• Problem description: Reproduce the data below line by line, from its first line to the line with "let e := s.eng g", both included, and nothing past that point.
Start of Data to examine
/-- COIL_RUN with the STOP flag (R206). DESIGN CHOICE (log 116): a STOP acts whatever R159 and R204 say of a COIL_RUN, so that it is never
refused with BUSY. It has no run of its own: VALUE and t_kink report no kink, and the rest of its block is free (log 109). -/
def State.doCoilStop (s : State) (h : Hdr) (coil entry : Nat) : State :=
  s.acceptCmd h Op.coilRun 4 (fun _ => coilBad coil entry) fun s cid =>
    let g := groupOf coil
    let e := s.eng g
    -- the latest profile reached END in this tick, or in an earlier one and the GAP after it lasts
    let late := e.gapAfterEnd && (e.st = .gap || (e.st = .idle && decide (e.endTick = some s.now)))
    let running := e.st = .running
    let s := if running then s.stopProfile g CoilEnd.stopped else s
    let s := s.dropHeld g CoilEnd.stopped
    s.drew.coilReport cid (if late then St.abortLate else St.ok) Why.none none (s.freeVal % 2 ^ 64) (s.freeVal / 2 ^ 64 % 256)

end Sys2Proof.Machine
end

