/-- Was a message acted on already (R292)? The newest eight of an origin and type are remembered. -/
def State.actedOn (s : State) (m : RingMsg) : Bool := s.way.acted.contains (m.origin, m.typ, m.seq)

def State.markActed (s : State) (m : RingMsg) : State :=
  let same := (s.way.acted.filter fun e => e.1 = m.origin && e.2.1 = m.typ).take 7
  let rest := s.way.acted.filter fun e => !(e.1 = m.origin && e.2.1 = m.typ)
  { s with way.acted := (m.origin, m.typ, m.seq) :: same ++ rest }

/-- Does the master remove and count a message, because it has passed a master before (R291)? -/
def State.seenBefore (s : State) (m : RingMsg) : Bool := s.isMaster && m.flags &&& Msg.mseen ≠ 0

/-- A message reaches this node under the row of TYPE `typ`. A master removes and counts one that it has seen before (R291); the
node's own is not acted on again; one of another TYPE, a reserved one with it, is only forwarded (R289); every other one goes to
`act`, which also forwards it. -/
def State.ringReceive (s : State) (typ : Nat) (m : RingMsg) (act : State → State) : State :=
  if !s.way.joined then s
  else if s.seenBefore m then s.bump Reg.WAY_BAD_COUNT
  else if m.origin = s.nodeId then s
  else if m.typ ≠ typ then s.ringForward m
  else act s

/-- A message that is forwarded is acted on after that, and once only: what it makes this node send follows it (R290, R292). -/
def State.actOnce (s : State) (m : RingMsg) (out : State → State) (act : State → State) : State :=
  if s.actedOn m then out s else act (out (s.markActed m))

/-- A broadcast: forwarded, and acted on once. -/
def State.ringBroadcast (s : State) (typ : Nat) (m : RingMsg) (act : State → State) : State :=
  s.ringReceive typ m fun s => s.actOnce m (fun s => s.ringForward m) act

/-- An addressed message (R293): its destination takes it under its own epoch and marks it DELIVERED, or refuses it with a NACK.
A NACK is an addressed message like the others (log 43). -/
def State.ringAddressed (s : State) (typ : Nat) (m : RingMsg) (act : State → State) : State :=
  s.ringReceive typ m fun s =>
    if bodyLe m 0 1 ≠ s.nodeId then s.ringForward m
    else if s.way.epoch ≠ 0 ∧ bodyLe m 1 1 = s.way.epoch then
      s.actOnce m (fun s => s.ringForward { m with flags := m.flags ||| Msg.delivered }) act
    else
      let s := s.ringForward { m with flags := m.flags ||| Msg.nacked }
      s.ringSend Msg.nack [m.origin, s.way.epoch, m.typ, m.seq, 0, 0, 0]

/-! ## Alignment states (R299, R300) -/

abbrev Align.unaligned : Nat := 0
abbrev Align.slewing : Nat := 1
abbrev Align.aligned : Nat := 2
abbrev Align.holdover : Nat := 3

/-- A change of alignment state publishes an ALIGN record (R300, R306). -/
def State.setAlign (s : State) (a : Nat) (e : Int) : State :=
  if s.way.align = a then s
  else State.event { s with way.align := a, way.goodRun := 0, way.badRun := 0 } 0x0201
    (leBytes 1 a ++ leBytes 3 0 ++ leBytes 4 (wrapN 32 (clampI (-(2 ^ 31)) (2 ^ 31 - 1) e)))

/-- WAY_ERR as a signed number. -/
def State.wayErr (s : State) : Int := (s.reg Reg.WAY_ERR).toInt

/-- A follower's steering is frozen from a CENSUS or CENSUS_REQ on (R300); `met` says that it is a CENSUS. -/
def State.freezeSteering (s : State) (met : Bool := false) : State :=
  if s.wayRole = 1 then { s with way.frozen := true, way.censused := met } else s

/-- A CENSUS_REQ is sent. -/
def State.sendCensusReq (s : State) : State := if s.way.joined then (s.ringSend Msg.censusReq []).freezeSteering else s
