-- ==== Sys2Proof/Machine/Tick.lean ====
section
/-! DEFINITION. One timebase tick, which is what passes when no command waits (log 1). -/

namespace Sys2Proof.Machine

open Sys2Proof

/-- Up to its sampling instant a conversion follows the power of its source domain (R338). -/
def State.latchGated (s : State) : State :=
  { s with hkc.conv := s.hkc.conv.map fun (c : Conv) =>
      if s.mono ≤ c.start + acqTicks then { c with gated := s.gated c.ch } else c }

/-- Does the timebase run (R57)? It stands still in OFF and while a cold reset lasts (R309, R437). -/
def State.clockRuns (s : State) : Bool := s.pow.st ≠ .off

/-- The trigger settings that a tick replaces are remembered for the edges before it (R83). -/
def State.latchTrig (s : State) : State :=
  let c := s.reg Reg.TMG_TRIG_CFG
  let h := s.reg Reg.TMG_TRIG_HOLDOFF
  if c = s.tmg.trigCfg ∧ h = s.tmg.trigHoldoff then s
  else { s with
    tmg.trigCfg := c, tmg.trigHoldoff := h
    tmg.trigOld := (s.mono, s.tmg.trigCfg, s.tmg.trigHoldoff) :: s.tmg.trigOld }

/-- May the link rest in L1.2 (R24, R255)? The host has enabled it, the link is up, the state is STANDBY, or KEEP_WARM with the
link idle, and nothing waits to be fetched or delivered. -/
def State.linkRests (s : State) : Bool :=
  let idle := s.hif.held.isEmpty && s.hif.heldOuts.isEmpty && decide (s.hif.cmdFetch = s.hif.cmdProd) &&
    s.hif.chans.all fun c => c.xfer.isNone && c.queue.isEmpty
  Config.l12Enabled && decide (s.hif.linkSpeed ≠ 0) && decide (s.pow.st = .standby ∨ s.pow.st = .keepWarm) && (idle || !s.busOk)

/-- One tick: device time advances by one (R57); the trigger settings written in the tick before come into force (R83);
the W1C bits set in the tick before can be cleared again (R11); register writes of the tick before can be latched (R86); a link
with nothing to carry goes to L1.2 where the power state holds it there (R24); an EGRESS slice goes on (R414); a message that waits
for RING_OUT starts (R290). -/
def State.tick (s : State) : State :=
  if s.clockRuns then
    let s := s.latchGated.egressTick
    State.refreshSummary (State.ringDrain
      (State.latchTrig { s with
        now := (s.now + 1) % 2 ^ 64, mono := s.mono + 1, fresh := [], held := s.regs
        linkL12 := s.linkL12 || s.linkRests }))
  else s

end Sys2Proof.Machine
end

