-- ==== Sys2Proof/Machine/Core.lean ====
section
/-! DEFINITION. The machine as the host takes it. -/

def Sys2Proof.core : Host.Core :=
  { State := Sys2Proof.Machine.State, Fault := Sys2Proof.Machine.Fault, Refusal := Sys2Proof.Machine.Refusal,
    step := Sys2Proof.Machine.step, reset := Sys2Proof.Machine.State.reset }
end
End of Data to examine
• Task result:
/-- COIL_RUN with the STOP flag (R206). DESIGN CHOICE (log 116): a STOP acts whatever R159 and R204 say of a COIL_RUN, so that it is never
refused with BUSY. It has no run of its own: VALUE and t_kink report no kink, and the rest of its block is free (log 109). -/
def State.doCoilStop (s : State) (h : Hdr) (coil entry : Nat) : State :=
  s.acceptCmd h Op.coilRun 4 (fun _ => coilBad coil entry) fun s cid =>
    let g := groupOf coil
    let e := s.eng g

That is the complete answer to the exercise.